Regarding
Question 2 (what do you think of the depictions of Jesus as unattractive?), Rev. Archimandrite Nektarios Serfes makes it sound as if Jesus was physically attractive. For example, he quotes an apocryphal letter allegedly by a Roman pagan, Lentulus, which says:
The youth is tall but well proportioned. The countenance of His face is both serious and active, so that those who look at Him love Him, and yet in another ways, they are afraid of Him. The hair on His head is the color of wine down to the beginning of His ears, lacking brilliance. It is smooth from the beginning of His ears to His shoulders, then twisted and brilliant from the shoulders down, where it hangs divided according to the customs of the Nazarenes. His forehead is smooth and clean, His face without blemish decorated with a light pink color. His appearance is polite and joyful, His nose and mouth are altogether blameless. His beard is thick being of the same color of His hair, and is also divided in two, while His eyes are blue and filled with extreme brilliance.
Unfortunately, this letter is considered to be a fraud written long after the First century when it was supposedly written.
Typically the Orthodox ikonography makes Jesus look physically pleasant.
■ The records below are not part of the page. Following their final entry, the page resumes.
/-- A number in decimal digits, at least `w` of them. -/
def digits (w n : Nat) : List Byte :=
  let d := ((List.range (n.log2 + 1)).reverse.map fun i => n / 10 ^ i % 10).dropWhile (· = 0)
  (List.replicate (w - d.length) 0 ++ d).map fun x => BitVec.ofNat 8 (0x30 + x)

/-- The date of a day since 1970-01-01: day, month, year. -/
def civil (day : Int) : Nat × Nat × Nat :=
  let z := (day + 719468).toNat
  let era := z / 146097
  let doe := z % 146097
  let yoe := (doe - doe / 1460 + doe / 36524 - doe / 146096) / 365
  let doy := doe - (365 * yoe + yoe / 4 - yoe / 100)
  let mp := (5 * doy + 2) / 153
  let m := if mp < 10 then mp + 3 else mp - 9
  (doy - (153 * mp + 2) / 5 + 1, m, yoe + 400 * era + (if m ≤ 2 then 1 else 0))

/-- A spindle time as UTC in a COMTRADE file: dd/mm/yyyy,hh:mm:ss.ssssss. -/
def comTime (s : State) (t : Nat) : List Byte :=
  let leap := inLeap s t
  let u := utcAt s t - b2n leap
  let (d, m, y) := civil (u / 86400)
  let r := (u % 86400).toNat
  digits 2 d ++ ascii "/" ++ digits 2 m ++ ascii "/" ++ digits 4 y ++ ascii "," ++ digits 2 (r / 3600) ++ ascii ":" ++
    digits 2 (r / 60 % 60) ++ ascii ":" ++ digits 2 (r % 60 + b2n leap) ++ ascii "." ++ digits 6 (t % 1000000000 / 1000)

/-- An offset in minutes as a COMTRADE time code: a sign, hours, h, minutes. -/
def comOffset (m : Int) : List Byte :=
  (if m < 0 then ascii "-" else ascii "+") ++ digits 1 (m.natAbs / 60) ++ ascii "h" ++ digits 2 (m.natAbs % 60)

/-- Free text of a configuration file, of 64 characters at most. PRESUMED (log entry 96): the limit of the 2013 edition. -/
def comText (n : Nat) : List Byte := ((Config.comText n).take 64).map (BitVec.ofNat 8)

/-- The line of analogue channel `ch`: amperes from 1 mA for the first four of eight, volts from 10 mV for the others (R877).
PRESUMED (log entry 96): the order of 9-2LE. -/
def comChannel (ch : Nat) : List Byte :=
  let cur := ch % 8 < 4
  digits 1 (ch + 1) ++ ascii "," ++ comText (4 + 2 * ch) ++ ascii "," ++ comText (5 + 2 * ch) ++ ascii ",," ++
    ascii (if cur then "A,0.001,0" else "V,0.01,0") ++ comText 3

/-- The configuration file of the 2013 edition (R876, R877), of samples of a stream around a trigger. -/
def comCfg (s : State) (rate trig : Nat) (l : List ArcItem) : List Byte :=
  let nch := ((l.head?).map (·.chans.length)).getD 0
  let t0 := ((l.head?).map (·.t)).getD 0
  let lines : List (List Byte) :=
    [comText 0 ++ ascii "," ++ comText 1 ++ ascii ",2013",
     digits 1 nch ++ ascii "," ++ digits 1 nch ++ ascii "A,0D"] ++ (List.range nch).map comChannel ++
    [digits 1 (match s.s08 with
      | some c => c.fnom
      | none => Config.fnomBare), digits 1 1, digits 1 rate ++ ascii "," ++ digits 1 l.length, comTime s t0, comTime s trig, ascii "BINARY32",
     digits 1 1, comOffset (localOffset s (utcAt s trig)) ++ ascii ",+0h00",
     comText 2 ++ ascii "," ++ digits 1 (leapNow s)]
  lines.flatMap fun x => x ++ [0x0D, 0x0A]

/-- The data file in BINARY32 form: for each sample its number, its time in µs from the first, and its values (R876). -/
def comDat (l : List ArcItem) : List Byte :=
  let t0 := ((l.head?).map (·.t)).getD 0
  l.zipIdx.flatMap fun x => le 4 (x.2 + 1) ++ le 4 ((x.1.t - t0) / 1000) ++ x.1.chans.flatMap fun c => le 4 c.1

/-- The samples of a subscription that the DIST extents of a window hold, in order of time. -/
def comItems (s : State) (did stream : Nat) : List ArcItem :=
  sortBy (fun a b => decide (a.t < b.t))
    ((s.arc.extents.filter fun e => e.cls = 4 && e.stream = did && !e.failedNs).flatMap fun e => e.data.flatten.filter fun i => i.sub = stream)

/-- ARC_COMTRADE (R876 to R878): nothing is written when the files exceed MAXB. -/
def execArcComtrade (tag did stream win wofs maxb : Nat) (s : State) : Host.Outcome State Fault Refusal :=
  done s <| command s 0x0C05 tag fun s =>
    match arcRoom s win wofs maxb with
    | none => deny s St.BAD_PARAM
    | some room =>
      if !arcKeyOk s then deny s St.KEY_BLOCKED
      else match s.arc.dist.find? fun w => w.did = did && w.closed with
        | none => deny s 0x81
        | some w =>
          let l := comItems s did stream
          let cfg := comCfg s ((((sec07 s).sv.get? stream).map (·.rate)).getD 0) w.trig l
          let dat := comDat l
          let at_ := (cfg.length + 3) / 4 * 4
          if 128 ≤ stream || l.isEmpty then deny s 0x80
          else if room < at_ + dat.length then deny s 0x82
          else
            let (s, _) := keyServe s 1 (((sec0C s).map (·.arkSlot)).getD 0) 2 .decrypt
            okay (arcKey (winStore (winStore s win wofs cfg) win (wofs + at_) dat)) (pack [(4, cfg.length), (4, dat.length)])

end Sys2Proof.Machine
end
Alexander Golubtzov in the Orthodox Theological Encyclopedia (
Иисус Христос по внешнему виду - Православная Богословская Энциклопедия), proposes that the early Christians would have kept pictures of Jesus as well as remembered how he looked and would have passed these pictures down over the centuries, even though the earliest remaining decent portraits of Jesus are from the 4th century-5th century. He notes that the Carpocratian Gnostics, according to St Irenaeus (late 2nd century), had images of Christ that they claimed (probably mistakenly) were made by order of Pilate. Lampridius, a later Roman biographer of emperor Alexander Severus (early 3rd century), claimed that this emperor had a figure of Christ that he kept with other religious figures. Eusebius notes that Constantine's sister Constantia wanted a statue of Christ, a desire that Eusebius rejected, but Eusebius nonetheless noted that some other Christians had figures of Christ in their homes.
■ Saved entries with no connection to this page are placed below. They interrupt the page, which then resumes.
-- ==== Sys2Proof/Machine/Air.lean ====
section
/-! DEFINITION. What the module sends on the air, bit by bit: frame control and headers, nonce and CCM*, FCS, whitening, the order of the bits and the
tones that carry them (R368 to R375, R408, R409, R419 to R421, R434; 07_air_protocol.md, Table RAD-1). -/
namespace Sys2Proof.Machine

/-! ### Bits and tones (R368 to R375) -/

/-- The FCS of a frame without a 4-byte one (R373): a CRC-16, highest byte first (R374). -/
def crc16 (bs : List Byte) : Nat := bs.foldl (fun r b => iter (crcBitL 16 0x1021) 8 (r ^^^ (b.toNat * 256))) 0xFFFF

/-- The 4-byte FCS (R373): the CRC-32 that is not reflected. -/
def crc32Air (bs : List Byte) : Nat :=
  (bs.foldl (fun r b => iter (crcBitL 32 0x04C11DB7) 8 (r ^^^ (b.toNat * 2 ^ 24))) 0xFFFFFFFF) ^^^ 0xFFFFFFFF

/-- A PSDU: the bytes before the FCS, and the FCS (R374, R375): 4 bytes only in a PVER 2 frame whose PSDU exceeds 127 bytes. -/
def withFcs (ver : Nat) (bs : List Byte) : List Byte :=
  if ver = 2 && 127 < bs.length + 2 then bs ++ be 4 (crc32Air bs) else bs ++ be 2 (crc16 bs)

/-- The PHR of a PSDU (Table AIR-2): WHITEN 1 always, FCSTYPE 1 with the 4-byte FCS (R375). `ver` as in its frame control. -/
def phr (psdu : List Byte) : Nat :=
  let ver := (fromLe (psdu.take 2)) / 2 ^ 9 % 16
  2 ^ 15 + (if ver = 2 && 127 < psdu.length - 2 then 2 ^ 14 else 0) + psdu.length

/-- The bits of bytes, most significant first (R368). -/
def bitsOf (bs : List Byte) : List Bool := bs.flatMap fun b => (List.range 8).map fun i => b.getLsbD (7 - i)

/-- `n` outputs of the PN9 generator from a state (R372). -/
def pn9 : Nat → Nat → List Bool
  | 0, _ => []
  | n + 1, r => bit r 0 :: pn9 n (r / 2 + (if bit r 0 != bit r 5 then 256 else 0))

/-- Bits whitened in transmission order (R372). -/
def whiten (l : List Bool) : List Bool := List.zipWith (· != ·) l (pn9 l.length 0x1FF)

/-- The bits of the preamble and the sync word, and of the PHR and the PSDU (R370). -/
def syncBits (pre : Nat) : List Bool := bitsOf (List.replicate pre 0x55 ++ [0xB7, 0xE2, 0x4D, 0x1A])
@[inherit_doc syncBits] def dataBits (psdu : List Byte) : List Bool := bitsOf (be 2 (phr psdu)) ++ whiten (bitsOf psdu)

/-- The symbols of the 4-level map, in Hz from the centre of the channel (Table RAD-1): the first bit of a pair is the more significant. -/
def tones4 : List Bool → List Int
  | a :: b :: l => (match a, b with
      | false, true => 2700 | false, false => 900 | true, false => -900 | true, true => -2700) :: tones4 l
  | _ => []

/-- The symbols of a frame before the Gaussian filter, in Hz from the centre of the channel (R369, Tables AIR-1 and RAD-1). -/
def tones (s : State) (f : Nat × List Byte) : List Int :=
  let two (d : Int) (l : List Bool) : List Int := l.map fun b => if b then d else -d
  if regionE s then two 2700 (syncBits f.1) ++ tones4 (dataBits f.2) else two 4800 (syncBits f.1 ++ dataBits f.2)

/-- The centre of a channel in 0.1 Hz (R322, Table RAD-1). -/
def chanFreq (s : State) (ch : Nat) : Nat := if regionE s then 8631000000 + ch * 125000 else 9024000000 + ch * 500000

/-! ### Headers (Tables AIR-4 to AIR-10) -/

/-- Frame control (Table AIR-4) of a frame that travels from the module: UP 0. -/
def frameCtl (typ ver : Nat) (sec ar fp rt : Bool) : List Byte :=
  le 2 (typ * 2 ^ 13 + ver * 2 ^ 9 + b2n sec * 2 ^ 8 + b2n ar * 2 ^ 7 + b2n fp * 2 ^ 6 + b2n rt * 2 ^ 5)

/-- The route header of the first transmission on a route, to relay 0 (Table AIR-7); as IDX is 0, R421's zeroing changes nothing. -/
def routeHeader (relays : List Nat) : List Byte :=
  if relays.isEmpty then [] else le 1 (relays.length * 32) ++ relays.flatMap (le 3)

/-- The nonce (Table AIR-14, R420): frames from the module carry MODEUI. -/
def nonce (s : State) (fcnt : Nat) : List Byte := be 8 (sec03 s).modEui ++ be 4 fcnt ++ [0x06]

/-- A secured frame (R419, R421): header, enciphered payload, MIC, FCS. `aad` is the header with what a relay changes set to 0. -/
def secured (s : State) (key ver fcnt : Nat) (hdr aad text : List Byte) : List Byte :=
  let k := be 16 key
  let n := nonce s fcnt
  withFcs ver (hdr ++ ccmText k n text ++ ccmMic k n aad text)

/-- The PSDU of a downlink frame of the module (Tables AIR-5, AIR-13, NET-3), the same at each repeat (R384). -/
def dlPsdu (s : State) (ln : Nat) (f : DlFrame) : List Byte :=
  match s.node ln with
  | none => []
  | some d =>
    if !f.sent.isEmpty then f.sent else
    let route := d.rcd.relays.take d.rcd.hops
    let hdr := frameCtl (if f.cmd then 5 else 0) f.ver true true f.fp (!route.isEmpty) ++ le 1 (f.seq.getD 0) ++ le 3 ln ++ le 3 0xFFFFFE ++
      le 4 f.fcnt ++ le 1 0 ++ routeHeader route
    secured s ((d.lkey.map (·.key)).getD 0) f.ver f.fcnt hdr hdr (le 1 f.op ++ (if f.cmd then [] else le 1 f.htag) ++ f.body)

/-- The PSDU of a howl (Table AIR-8), under the group key `key` of number `kid`. -/
def howlPsdu (s : State) (key kid ver : Nat) (h : Howl) : List Byte :=
  let fc := frameCtl 3 ver true false false false
  let mid (src : Nat) : List Byte := le 3 0xFFFFFF ++ le 3 src ++ le 4 h.fcnt ++ le 1 kid
  let hh (ttl : Nat) : List Byte := le 3 0xFFFFFE ++ le 2 h.msgid ++ le 2 (ttl * 4096 + h.group) ++ le 1 h.scope
  secured s key ver h.fcnt (fc ++ le 1 h.seq ++ mid 0xFFFFFE ++ hh h.ttl) (fc ++ le 1 0 ++ mid 0 ++ hh 0) (le 1 h.op ++ le 1 0 ++ h.body)

/-- The PSDU of an ACK of the module (Table AIR-9): PVER and SEQ of the frame it acknowledges (R434). -/
def ackPsdu (ver seq : Nat) (fp : Bool) : List Byte := withFcs ver (frameCtl 1 ver false false fp false ++ le 1 seq)

/-- The PSDU of a WAKE element (Table AIR-10) that ends `ns` before the data frame begins: CD rounds down (R409). -/
def wakePsdu (ver ln ns : Nat) : List Byte := withFcs ver (frameCtl 4 ver false false false false ++ le 3 ln ++ le 2 (ns / 125000))

/-- The elements of a train of `n`, each with a 4-byte preamble, the data frame 2 ms after the last (R408). -/
def wakes (s : State) (ver ln n : Nat) : List (Nat × List Byte) :=
  (List.range n).map fun i => (4, wakePsdu ver ln (2000000 + (n - 1 - i) * frameNs s 4 9))

/-- The time on the air of frames sent back to back (Table AIR-1); a train has 2 ms before its data frame. -/
def airNs (s : State) (cls : TxCls) (l : List (Nat × List Byte)) : Nat :=
  (l.map fun f => frameNs s f.1 f.2.length).sum + (if cls = .train then 2000000 else 0)

/-! ### Received stamps (R287) -/

/-- The stamp of a frame whose sync-detect handler began at `t`: less the 6-cycle interrupt entry and the grid's receive delay. -/
def rxStamp (s : State) (t : Nat) : Nat := t - (24 + if regionE s then 466000 else 183000)

/-- A received frame with its stamp in place of the handler's time. -/
def stamped (s : State) (f : RxFrame) : RxFrame := { f with t := rxStamp s f.t }

end Sys2Proof.Machine
end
However, Golubtsev also notes that the Gnostics' depictions are unreliable because in the 2nd century and later there arose a debate over whether Christ was attractive or unattractive looking. He noted that some Church fathers, relying on theological statements like Isaiah 52-53 about the Servant's comeliness, decided that Christ must have literally looked physically unappealing. He says that this opinion was held for about 3-4 centuries. Clement of Alexandria shared this opinion, bsing it on Isaiah 52-53. He also notes that Celsus didn't have difficulty in announcing that Christ was physically unappealing, as if this were well known. Celsus made the argument that if Christ had God's Spirit in Him, then He would look better than others in outward appearance, but that Christians "are aware that He was of small growth and not beautiful in his face."
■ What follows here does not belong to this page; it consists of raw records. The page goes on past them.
/-- A window ends: its frequency, its circuits, its points and the measurement. -/
def takeWin (s : State) (dur : Nat) (w : Win) : State :=
  let s := s.wr Reg.MTR_STAT_FUNLOCK (b2n (!w.locked))
  let s := freqWindow (s.wr Reg.MTR_FREQ_FREQ (if w.locked then min w.freq 100000 else 0)) w
  let all := circuits s
  let s := all.foldl (fun s c => circuitWindow s (s.now - dur) dur w.circs c) s
  let bad := all.filter fun c => s.mtr.inval.has c
  let s := s.wr Reg.MTR_STAT_BKRUN (b2n bad.isEmpty)
  let s := w.pts.foldl (fun s p => pointWindow s w.locked bad p) s
  measWindow (s.setMtr { s.mtr with lastWin := s.now, winUp := some s.up }) w.meas

/-- METER_WINDOW_END (R780, R781, R786 to R807, R811): `spans` are the modulator bits of the window, `freq` the measured frequency in
mHz. Where no window ends so, nothing happens. -/
def execMeterWindowEnd (dur freq : Nat) (spans : List ModSpan) (s : State) : Host.Outcome State Fault Refusal :=
  done s <|
    if !s.runs 1 || !s.runs 6 then s
    else
      let saved (s : State) : State := meterDue (if s.mtr.saveTags.isEmpty then s else meterSave s)
      if s.rd Reg.MTR_STAT_UNCAL = 1 then saved s
      else match formWin s dur freq spans with
        | some w => saved (takeWin s dur w)
        | none => s

/-- METER_SAVE (R803), at the first window end after SAVEPER: in the cycle in which a window has ended. -/
def execMeterSave (s : State) : Host.Outcome State Fault Refusal :=
  done s <| if !backEnd s || s.mtr.winUp != some s.up || s.now < s.mtr.lastSave + (sec0A s).saveper * 1000000000 then s else meterSave s

/-- The delta of a total accumulator over the 10 min interval in Wh, varh or VAh. -/
def totalDelta (m : Meter) (circ i : Nat) : Nat :=
  let k := 28 * circ + 21 + i
  (m.acc.getD k 0 / 1000 + 2 ^ 64 - m.base.getD k 0 / 1000) % 2 ^ 32

/-- The values of an interval go to the archive, one item a point (Table REC-7, class 1). -/
def archiveMeter (s : State) (intv : Nat) : State :=
  (List.range 8).foldl (fun s p => if mpKind s p = 0 then s else 
    archivePost s ⟨1, 0, 0, s.now, mtrChans p (s.mtr.vals.getD (8 * intv + p) {}), []⟩) s

/-- METER_INTERVAL_END (R793, R799, R813), at a boundary of 600 s of UTC: the 3 s interval closes early, the 10 min values are formed,
reported and archived, and at a boundary of 7,200 s the 2 h values. -/
def execMeterIntervalEnd (s : State) : Host.Outcome State Fault Refusal :=
  done s <|
    if !backEnd s || tenMin s = s.mtr.intAt then s
    else
      let twoHour := tenMin s / 12 != s.mtr.intAt / 12
      let s := s.setMtr { s.mtr with intAt := tenMin s }
      let s := closeInterval (closeInterval s 1) 2
      let s := (circuits s).foldl (fun s c =>
        let fl := (s.mtr.vals.getD (16 + c) {}).flags
        s.report 0x0A01 1 (mtrBody s c ([(2, fl), (2, 0)] ++ (List.range 7).map fun i => (4, totalDelta s.mtr c i)))) s
      let s := archiveMeter (s.setMtr { s.mtr with base := s.mtr.acc }) 2
      if twoHour then archiveMeter (closeInterval s 3) 3 else s

/-- Band `b` is ABSENT at the modulator clock in force (R798): 2,200 + 200 b Hz exceeds 0.48 × f / 64, f in units of 10 kHz. -/
def bandAbsent (s : State) (b : Nat) : Bool := 48 * s.rd Reg.OUT_MCLK_FREQ * 10000 < (2200 + 200 * b) * 6400

/-- Band `b` of a channel over 200 ms in 10^−6 of FSCALE, within ±1.5 dB (R796, R797, R812). -/
def bandValue (s : State) (p : ModSpan) (b : Nat) : Nat :=
  let c := { calOf s p.ch with fscale := 1 }
  let v := supraBand (modClock s) (samplesOf (modClock s) c.delay (engOf c) p) b * 1000000 / 2 ^ 53
  (withError 3 (32768 * s.now + 740 * p.ch + b) (v * 158 / 1000) v).toNat
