/-- SPLIT ends after DISN consecutive passes on which every output with policy SECURE agrees (R721); a pass that does not compare one of them
leaves the count. -/
def countAgree (s : State) (dis agr : Nat) (sec : List Nat) : State :=
  if s.rd Reg.BRC_STAT_SPLIT = 1 then
    let n := if sec.any (bit dis) then 0 else if sec.all (bit agr) then s.brc.agreeRun + 1 else s.brc.agreeRun
    let s := { s with brc := { s.brc with agreeRun := n } }
    if (sec09 s).disn ≤ n then s.clr Reg.BRC_STAT_SPLIT else s
  else s

/-- A pass after the first of a rejoin: what reaches DISN (R718, R719, R721). -/
def compareRuns (s : State) (c : Sec08) (lead smp dis agr : Nat) : State :=
  let first := s.brc.first - 1
  let s := { s with brc := { s.brc with first := first, tries := if first = 0 then 0 else s.brc.tries } }
  let sec := c.outs.filter fun q => effPolicy s q.1 q.2 = 2 && !dependsLead c q.2.src
  let s := countAgree s dis agr (sec.map (·.1))
  let due := (s.brc.disRun.filter fun p => (sec09 s).disn ≤ p.2).map (·.1)
  let secDue := due.filter fun n => KMap.has sec n
  let s := if secDue.isEmpty then s else declareSplit s smp (secDue.foldl (fun m n => m ||| one n) 0)
  match due.filter fun n => !KMap.has sec n with
  | n :: _ => disnReached s c lead (1 - lead) smp n
  | [] => if s.brc.await.isSome || !sec.isEmpty then presentAgain s else s

/-- The lead compares the two halves' vectors of one pass (R710 to R722, R738). -/
def compareVecs (s : State) (c : Sec08) (lead : Nat) (a b : VecPkt) : State :=
  let m := disagreeMask c a b
  let s := countDisagree s a m.1 m.2
  if s.brc.first != 0 && m.1 != 0 then rejoinFailed s (1 - lead) else compareRuns s c lead a.smp m.1 m.2

/-- One more pass on which the heel was late or missing (R715). -/
def heelLate (s : State) (heel k : Nat) : State :=
  if s.brc.lateK = some k then s
  else
    let n := s.brc.lateRun + 1
    let s := { s with brc := { s.brc with lateRun := n, lateK := some k } }
    if (sec09 s).hmiss ≤ n then declareFailed s heel 2 k 0 0 else s

/-- The heel's VEC of the pass of `a`, arriving now, is late: the lead ended that pass more than 10 µs ago (R715). -/
def vecLate (s : State) (lead : Nat) (a : VecPkt) : Bool :=
  (s.hf lead).vecK != a.smp || decide ((s.hf lead).vecAt + 10000 < s.now)

/-- A vector of half `h` of SmpCnt `k`: its own, or the one that arrived. -/
def vecFor (s : State) (h k : Nat) : Option VecPkt :=
  let v := s.hf h
  if v.vecK = k && v.vecAt != 0 then some (ownVec s h) else (s.brc.vecs.getD h []).find? fun x => x.smp = k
Alternately, Golubtsev notes, Augustine, Jerome, and Gregory Nissky believed that He looked good physically. Jerome opined that if He didn't have something heavenly in his countenance, the apostles wouldn't have followed Him. St John Chrysostom cited Psalm 44, verse 3, which said "beautiful with goodness more than the sons of men", and he considered the words in Isaiah about the Servant's comeliness to refer to His suffering in the Passion. For me, it's notable that after telling the story of Jesus as a boy in the Temple, one Gospel writer says that Jesus grew in wisdom and in stature, which implies to me that Jesus was tall physically. However, I am speaking for my own perception of the text, not the position of the fathers.
Golubtsev theorizes that these two opposite opinions about His appearance led to the concept of the two statuses of Christ: His humility and His glorification. He also notes that in Augustine's time there was no single drawing of Christ, but rather some quite different images. Golubtsev theorizes that the Jewish Christians were not inclined to draw potraits of Christ because of the ban in the Torah and in Jewish tradition against making images of God.